[Records from a dataset]
/-! ## Exceptions (R22, R279 to R282, R327, R328, R386) -/

/-- R280: a worker's trap writes its EPC, CAUSE (with SRC naming it) and TVAL, makes EPC its next bundle, stops it with its levels and dispatch ring kept, and enters it in C0's pending set; nothing else of the core or of another changes. That the worker's own CAUSE names it in SRC is the model's reading of R22 (log 37). -/
def Obligations.WorkerTrapEntry : Prop :=
  ∀ (s : State) (p n : Nat) (epc cause tval : DWord), n ≠ 0 → cause.toNat % 256 ≠ 0x1D →
    let t := s.takeTrap p n epc cause tval
    let x := s.ctx p n
    let y := t.ctx p n
    y.epc = epc ∧ y.cause = cause ||| (BitVec.ofNat 64 n <<< 8) ∧ y.tval = tval ∧ y.next = epc ∧ y.st = .stop ∧
    y.levels = x.levels ∧ y.ring = x.ring ∧ y.xs = x.xs ∧ y.vs = x.vs ∧ y.qs = x.qs ∧ y.fcr = x.fcr ∧ y.tags = x.tags ∧
    y.seed = x.seed ∧ y.check = x.check ∧ y.turn = x.turn ∧ y.parks = x.parks ∧
    (t.core p).pending.workers = (s.core p).pending.workers ++ [(n, cause ||| (BitVec.ofNat 64 n <<< 8), tval)] ∧
    (t.core p).pending.own = (s.core p).pending.own ∧ (t.core p).pending.wakes = (s.core p).pending.wakes ∧
    (t.core p).ls = (s.core p).ls ∧ (t.core p).handler = (s.core p).handler ∧ (t.core p).writes = (s.core p).writes ∧
    (∀ m, m ≠ n → t.ctx p m = s.ctx p m) ∧ (∀ q, q ≠ p → t.core q = s.core q) ∧ t.cliff = s.cliff ∧ t.hub = s.hub
/-- R281: with its flag 0, not parked and not stopped for the Lighthouse, C0 takes the first pending trap: EPC is the bundle it would have issued, CAUSE and TVAL are the trap's, the bundle at TVEC is next, and the flag is set; and the order in which pending traps are first. -/
def Obligations.C0EntersPendingTraps : Prop :=
  (∀ (s : State) (p : Nat) (cause tval : DWord) (rest : Pending),
    let c := s.core p
    c.handler = false → (c.ctx 0).st ≠ .park → c.delivered = none → (c.ctx 0).mmode = false →
    c.nextPending = some (cause, tval, rest) →
    ∃ t, exec (.c0TrapEntry p) s = .next t ∧
      let d := t.core p
      let x := d.ctx 0
      d.handler = true ∧ d.pending = rest ∧ x.epc = (c.ctx 0).next ∧ x.cause = cause ∧ x.tval = tval ∧ x.next = c.tvec ∧
      x.hold = none ∧ x.st = .run ∧ x.xs = (c.ctx 0).xs ∧ x.qs = (c.ctx 0).qs ∧ x.fcr = (c.ctx 0).fcr ∧
      x.levels = (c.ctx 0).levels ∧ (∀ m, m ≠ 0 → d.ctx m = c.ctx m) ∧ d.ls = c.ls ∧ d.writes = c.writes ∧
      (∀ q, q ≠ p → t.core q = s.core q) ∧ t.cliff = s.cliff ∧ t.hub = s.hub) ∧
  (∀ c : Core,
    let p := c.pending
    (∀ v l, p.migration = v :: l → ∃ r, c.nextPending = some (0x1C, v, r)) ∧
    (p.migration = [] → p.timer = true → ∃ r, c.nextPending = some (0x1A, 0, r) ∧ r.timer = false) ∧
    (p.migration = [] → p.timer = false →
      (∀ v l, p.wakes = v :: l → ∃ r, c.nextPending = some (0x1B, v, r) ∧ r.wakes = l) ∧
      (p.wakes = [] →
        (∀ k v l, p.own = (k, v) :: l → ∃ r, c.nextPending = some (causeOf k, v, r) ∧ r.own = l) ∧
        (p.own = [] → p.workers ≠ [] → ∃ n cause tval r, c.nextPending = some (cause, tval, r) ∧
          (n, cause, tval) ∈ p.workers ∧ (∀ w ∈ p.workers, n ≤ w.1)) ∧
        (p.own = [] → p.workers = [] → c.nextPending = none))))
/-- R327, R328, R386: C0's own trap goes to the Lighthouse, to S-mode where DELEG has the cause's bit and else to M-mode, with its record entered there; a worker's uncorrectable error stops it under M-mode without joining the pending set. -/
def Obligations.LighthouseTraps : Prop :=
  ∀ (s : State) (p : Nat) (epc cause tval : DWord),
    let c := s.core p
    let k := cause.toNat % 256
    let t := s.takeTrap p 0 epc cause tval
    let record : List DWord := [BitVec.ofNat 64 p ||| ((c.launchReg 0).setWidth 32).setWidth 64 <<< 32, cause, epc, tval]
    ((t.ctx p 0).epc = epc ∧ (t.ctx p 0).cause = cause ∧ (t.ctx p 0).tval = tval ∧ (t.ctx p 0).st = .stop ∧
      (t.core p).handler = c.handler ∧ (t.core p).pending = c.pending ∧ (∀ m, m ≠ 0 → t.ctx p m = s.ctx p m) ∧
      (∀ q, q ≠ p → t.core q = s.core q)) ∧
    (k < 64 → k ≠ 0x1D → c.deleg.getLsbD k = true →
      t.hub.sTrap = s.hub.sTrap.enter 8192 record ∧ t.hub.mTrap = s.hub.mTrap ∧ (t.core p).delivered = some true) ∧
    ((64 ≤ k ∨ k = 0x1D ∨ c.deleg.getLsbD k = false) →
      t.hub.mTrap = s.hub.mTrap.enter 8192 record ∧ t.hub.sTrap = s.hub.sTrap ∧ (t.core p).delivered = some false) ∧
    ∀ n, n ≠ 0 → k = 0x1D →
      let u := s.takeTrap p n epc cause tval
      (u.ctx p n).st = .stop ∧ (u.ctx p n).mmode = true ∧ (u.ctx p n).epc = epc ∧ (u.ctx p n).tval = tval ∧
      (u.core p).pending = c.pending ∧ u.hub.sTrap = s.hub.sTrap ∧ u.hub.mTrap.head = s.hub.mTrap.head + 1
/-- R279: TRAP and BRK let the rest of their bundle be performed, and after it, or after what the bundle leaves to the last cycle of its core turn (R272), the context traps 0x17 or 0x18 with TVAL the immediate and EPC the bundle it would issue next. R282: RETT makes C0's EPC its next bundle and clears the flag; RETT.w makes a stopped worker run again from the next core turn. -/
def Obligations.TrapBreakpointAndReturn : Prop :=
  ((∀ (s : State) (imm : BitVec 20), Issues s →
    exec (.trap imm) s = .next { s with frame := { s.frame with after := some (0x17, imm.setWidth 64) } } ∧
    exec (.brk imm) s = .next { s with frame := { s.frame with after := some (0x18, imm.setWidth 64) } }) ∧
  ∀ (s : State) (k : Nat) (v : DWord), s.frame.after = some (k, v) → s.frame.target = none → s.frame.opened = none →
    s.frame.rett = false → s.cur.st = .run → s.cur.check = 0 → s.cur.levels = [] → s.cur.foot = [] →
    ∃ u : State, u.cur = { s.cur with next := s.nextAddr, hold := none, capture := if s.cur.frozen = 0 then [] else s.cur.capture.filter fun p => p.1 < 2 ^ 64 } ∧
      u.here.pending = s.here.pending ∧ u.here.ls = s.here.ls ∧
      ((∀ o ∈ s.here.turnOps, o.ctx ≠ s.frame.ctx) →
        s.endBundle = (u.takeTrap s.frame.core s.frame.ctx s.nextAddr (causeOf k) v).endFrame) ∧
      ((∃ o ∈ s.here.turnOps, o.ctx = s.frame.ctx) →
        s.endBundle = (u.onCur fun x => x.addLate ⟨.exit 0 s.nextAddr, causeOf k, v, s.now⟩).endFrame)) ∧
  ((∀ s : State, C0Issues s → exec .rett s = .next { s with frame := { s.frame with rett := true } }) ∧
  (∀ c : Core, c.rett.handler = false ∧ (c.rett.ctx 0).next = (c.ctx 0).epc ∧ (c.rett.ctx 0).epc = (c.ctx 0).epc ∧
    (c.rett.ctx 0).st = (c.ctx 0).st ∧ c.rett.pending = c.pending ∧ ∀ m, m ≠ 0 → c.rett.ctx m = c.ctx m) ∧
  (∀ (s : State) (a : SReg), C0Issues s →
    let n := (s.rx a).toNat % 16
    let x := s.here.ctx n
    n ≠ 0 → x.st = .stop → x.mmode = false → s.here.swapping = [] →
    exec (.rettW a) s = .next (s.onHere fun c => { c with changes := c.changes ++ [.rett n] })) ∧
  ∀ (s : State) (p n : Nat), (s.ctx p n).st = .stop → (s.ctx p n).parks = [] → (s.ctx p n).stepped = none →
    let t := s.applyChange p (.rett n)
    (t.ctx p n).st = .run ∧ (t.ctx p n).next = (s.ctx p n).next ∧ (t.core p).handler = (s.core p).handler ∧
    ((s.ctx p n).nextWritten = true → (t.ctx p n).levels = []) ∧
    ((s.ctx p n).nextWritten = false → (t.ctx p n).levels = (s.ctx p n).levels))

/-! ## Contexts: START, STOP, HALT, QUIT, PHASE, SWAP, RESUME, MIGR (R263 to R270, R284) -/

/-- R263 to R265: START and STOP of a worker, from the next core turn; new work starts at the given address with C0's x3 to x7 and its own SEED. -/
def Obligations.StartAndStopWorkers : Prop :=
  (∀ (s : State) (a b : SReg), C0Issues s →
    let n := (s.rx a).toNat % 16
    let x := s.here.ctx n
    let seed := s.mfsVal 0x0A + BitVec.ofNat 64 (16 * s.frame.core + n) * 0x9E3779B97F4A7C15
    let change (c : Change) : Out := .next (s.onHere fun k => { k with changes := k.changes ++ [c] })
    n ≠ 0 →
    (x.st = .stop → x.mmode = false → s.here.swapping = [] → b = 0 →
      exec (.start a b) s = change (.start n 0 (s.rx 3) (s.rx 4) (s.rx 5) (s.rx 6) (s.rx 7) seed false (s.here.launchId 0))) ∧
    (x.st ∈ [.free, .halt, .out] → (s.rx b).getLsbD 0 = false → (s.rx b).extractLsb' 48 16 = 0 →
      exec (.start a b) s = change (.start n (s.rx b) (s.rx 3) (s.rx 4) (s.rx 5) (s.rx 6) (s.rx 7) seed true (s.here.launchId 0))) ∧
    (x.st ∈ [.run, .park] → exec (.stop a) s = change (.stop n))) ∧
  (∀ (s : State) (p n : Nat) (addr x3 x4 x5 x6 x7 seed : DWord) (l : Option Nat),
    let y := (s.applyChange p (.start n addr x3 x4 x5 x6 x7 seed true l)).ctx p n
    y.st = .run ∧ y.next = addr ∧ y.seed = seed ∧ y.turn = 0 ∧ y.base = s.now ∧ y.levels = [] ∧ y.tags = 0 ∧ y.fcr = 0 ∧
    y.check = 0x10000000 ∧ look 0 y.xs 3 = x3 ∧ look 0 y.xs 4 = x4 ∧ look 0 y.xs 5 = x5 ∧ look 0 y.xs 6 = x6 ∧ look 0 y.xs 7 = x7 ∧
    look 0 y.xs 8 = 0) ∧
  ∀ (s : State) (p n : Nat),
    let t := s.applyChange p (.stop n)
    ((s.ctx p n).st ∈ [.run, .park] → t.ctx p n = { s.ctx p n with st := .stop, nextWritten := false }) ∧
    ((s.ctx p n).st ∉ [.run, .park] → t.ctx p n = s.ctx p n)
/-- R268 to R270: PHASE counts, and with PEND set leaves the context stopped where it is marked; a deferred SWAP is performed then, unless its entry has meanwhile been taken, which is the model's reading (log 46); HALT in C0 stops it; HALT and QUIT in a worker park it until all has drained, and then it is HALT or FREE. -/
def Obligations.EndsOfWork : Prop :=
  (∀ s : State, Issues s →
    let x := s.cur
    (x.pend = false → exec .phase s = .next (s.onCur fun x => { x with phaseCount := x.phaseCount + 1 })) ∧
    (x.pend = true → ∃ t, exec .phase s = .next t ∧ t.cur.phaseCount = x.phaseCount + 1 ∧ t.cur.pend = false ∧
      t.cur.deferred = none ∧ t.cur.st = (if x.marked then .stop else x.st) ∧
      (∀ e, x.deferred = some e →
        (s.here.entryFree e = true → ∃ j, t.here.swapping = s.here.swapping ++ [j] ∧ j.ctx = s.frame.ctx ∧ j.entry = e) ∧
        (s.here.entryFree e = false → t.here.swapping = s.here.swapping)) ∧
      (x.deferred = none → t.here.swapping = s.here.swapping))) ∧
  (∀ s : State, C0Issues s → exec .halt s = .next (s.onCur fun x => { x with st := .stop, nextWritten := false })) ∧
  (∀ s : State, WorkerIssues s → ∀ quit : Bool, ∃ t k, exec (if quit then .quit else .halt) s = .next t ∧
    t.cur.st = parked s ∧ t.cur.parks = s.cur.parks ++ [k] ∧ k.kind = .drain ∧ k.op = (if quit then .quit else .halt) ∧
    k.addr = s.frame.addr ∧ t.here.ls = s.here.ls ∧ t.here.writes = s.here.writes ∧
    (∀ p, p ≠ s.frame.core → t.core p = s.core p)) ∧
  ∀ (s : State) (p n : Nat) (k : Park) (quit : Bool), (s.ctx p n).st = .park → (s.ctx p n).parks = [k] → k.kind = .drain →
    k.op = (if quit then .quit else .halt) → s.drained p n quit = true → (s.core p).stopping n = false → (s.ctx p n).late = [] → (s.ctx p n).backlog = [] → (s.ctx p n).lost = 0 →
    ∃ t, exec (.haltDrainComplete p n) s = .next t ∧
      (t.ctx p n).st = (if quit then .free else .halt) ∧ (t.ctx p n).levels = [] ∧ (t.ctx p n).parks = [] ∧
      (quit = true → (t.ctx p n).xs = [] ∧ (t.ctx p n).tags = 0) ∧ (quit = false → (t.ctx p n).xs = (s.ctx p n).xs) ∧
      (∀ m, m ≠ n → t.ctx p m = s.ctx p m) ∧ (t.core p).claims = (s.core p).claims
/-- R266, R267: SWAP into a free entry begins at once, with C0 parked, or is deferred to the target's next PHASE with d := 2; RESUME of a valid entry parks C0. R284: MIGR.arm names a core in no launch and marks the workers in RUN, PARK, STOP and OUT; MIGR.freeze refuses requests; MIGR.commit answers 1 or 0; MIGR.abort clears every PEND. -/
def Obligations.SwapResumeAndMigration : Prop :=
  (∀ (s : State) (d a b : SReg), C0Issues s →
    let n := (s.rx a).toNat % 16
    let e := (s.rx b).toNat % 4
    let x := s.here.ctx n
    (n ≠ 0 → x.st ∈ [.run, .park, .stop] → s.here.swapping = [] → find s.here.pool e = none →
      (∀ ph, (ph = true ∨ s.here.tidalWork n = true) →
        let u := (s.wx d 2 1).onCtx s.frame.core n fun x => { x with pend := true, deferred := some e }
        exec (.swap d a b ph) s = .next { u with frame := { u.frame with
          deferrals := if x.deferred = none then n :: u.frame.deferrals else u.frame.deferrals } }) ∧
      (s.here.tidalWork n = false → ∃ t j k, exec (.swap d a b false) s = .next t ∧ t.here.swapping = [j] ∧ j.ctx = n ∧ j.entry = e ∧
        t.cur.st = parked s ∧ t.cur.parks = s.cur.parks ++ [k] ∧ k.kind = .swap ∧
        s.now < j.due ∧ j.due ≤ s.now + 96 ∧ t.here.ls = s.here.ls)) ∧
    (let f := (s.rx a).toNat % 4
     let w := s.here.entryWord f
     (find s.here.pool f).isSome = true → w.1 ≠ 0 → (s.here.ctx w.1).st ∈ [.free, .out] → w.2 ∈ [1, 2, 3] →
      ∃ t k due, exec (.resume a) s = .next t ∧ t.here.resuming = s.here.resuming ++ [(f, s.ids, due)] ∧ s.now < due ∧
        due ≤ s.now + 96 ∧ t.cur.st = parked s ∧ t.cur.parks = s.cur.parks ++ [k] ∧ k.kind = .swap ∧ k.id = s.ids)) ∧
  (∀ (s : State) (d a : SReg), C0Issues s →
    (s.spare (s.rx a) = true → ∃ (t : State) (mask : DWord), exec (.migrArm d a) s = .next (t.wx d mask 1) ∧
      t.here.migration = some ⟨(s.rx a).toNat, false, none⟩ ∧
      (∀ n, 1 ≤ n → n < 16 → (mask.getLsbD n = true ↔ (s.here.ctx n).st ∈ [.run, .park, .stop, .out])) ∧
      (∀ n, 1 ≤ n → n < 16 → (s.here.ctx n).st ∈ [.run, .park, .stop] → (n, s.here.ctx n) ∈ s.here.ctxs →
        (t.here.ctx n).pend = true ∧ (t.here.ctx n).marked = true)) ∧
    (∃ t, exec .migrFreeze s = .next t ∧ (∃ m, t.here.migration = some m ∧ m.frozen = true) ∧ t.here.ls = s.here.ls) ∧
    (s.mayCommit s.frame.core (s.rx a) = true →
      exec (.migrCommit d a) s = .next ((s.wx d 1 1).commit s.frame.core (s.rx a).toNat)) ∧
    (s.mayCommit s.frame.core (s.rx a) = false → exec (.migrCommit d a) s = .next (s.wx d 0 1)) ∧
    (∃ t, exec .migrAbort s = .next t ∧ (∀ m, s.here.migration = some m → m.committed = none → t.here.migration = none) ∧
      ∀ n, (t.here.ctx n).pend = false ∧ (t.here.ctx n).marked = false ∧ (t.here.ctx n).deferred = none))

The problem:
All lines of the records above with the word "check" in them are to be copied.

Answer:
    y.seed = x.seed ∧ y.check = x.check ∧ y.turn = x.turn ∧ y.parks = x.parks ∧
    s.frame.rett = false → s.cur.st = .run → s.cur.check = 0 → s.cur.levels = [] → s.cur.foot = [] →
    y.check = 0x10000000 ∧ look 0 y.xs 3 = x3 ∧ look 0 y.xs 4 = x4 ∧ look 0 y.xs 5 = x5 ∧ look 0 y.xs 6 = x6 ∧ look 0 y.xs 7 = x7 ∧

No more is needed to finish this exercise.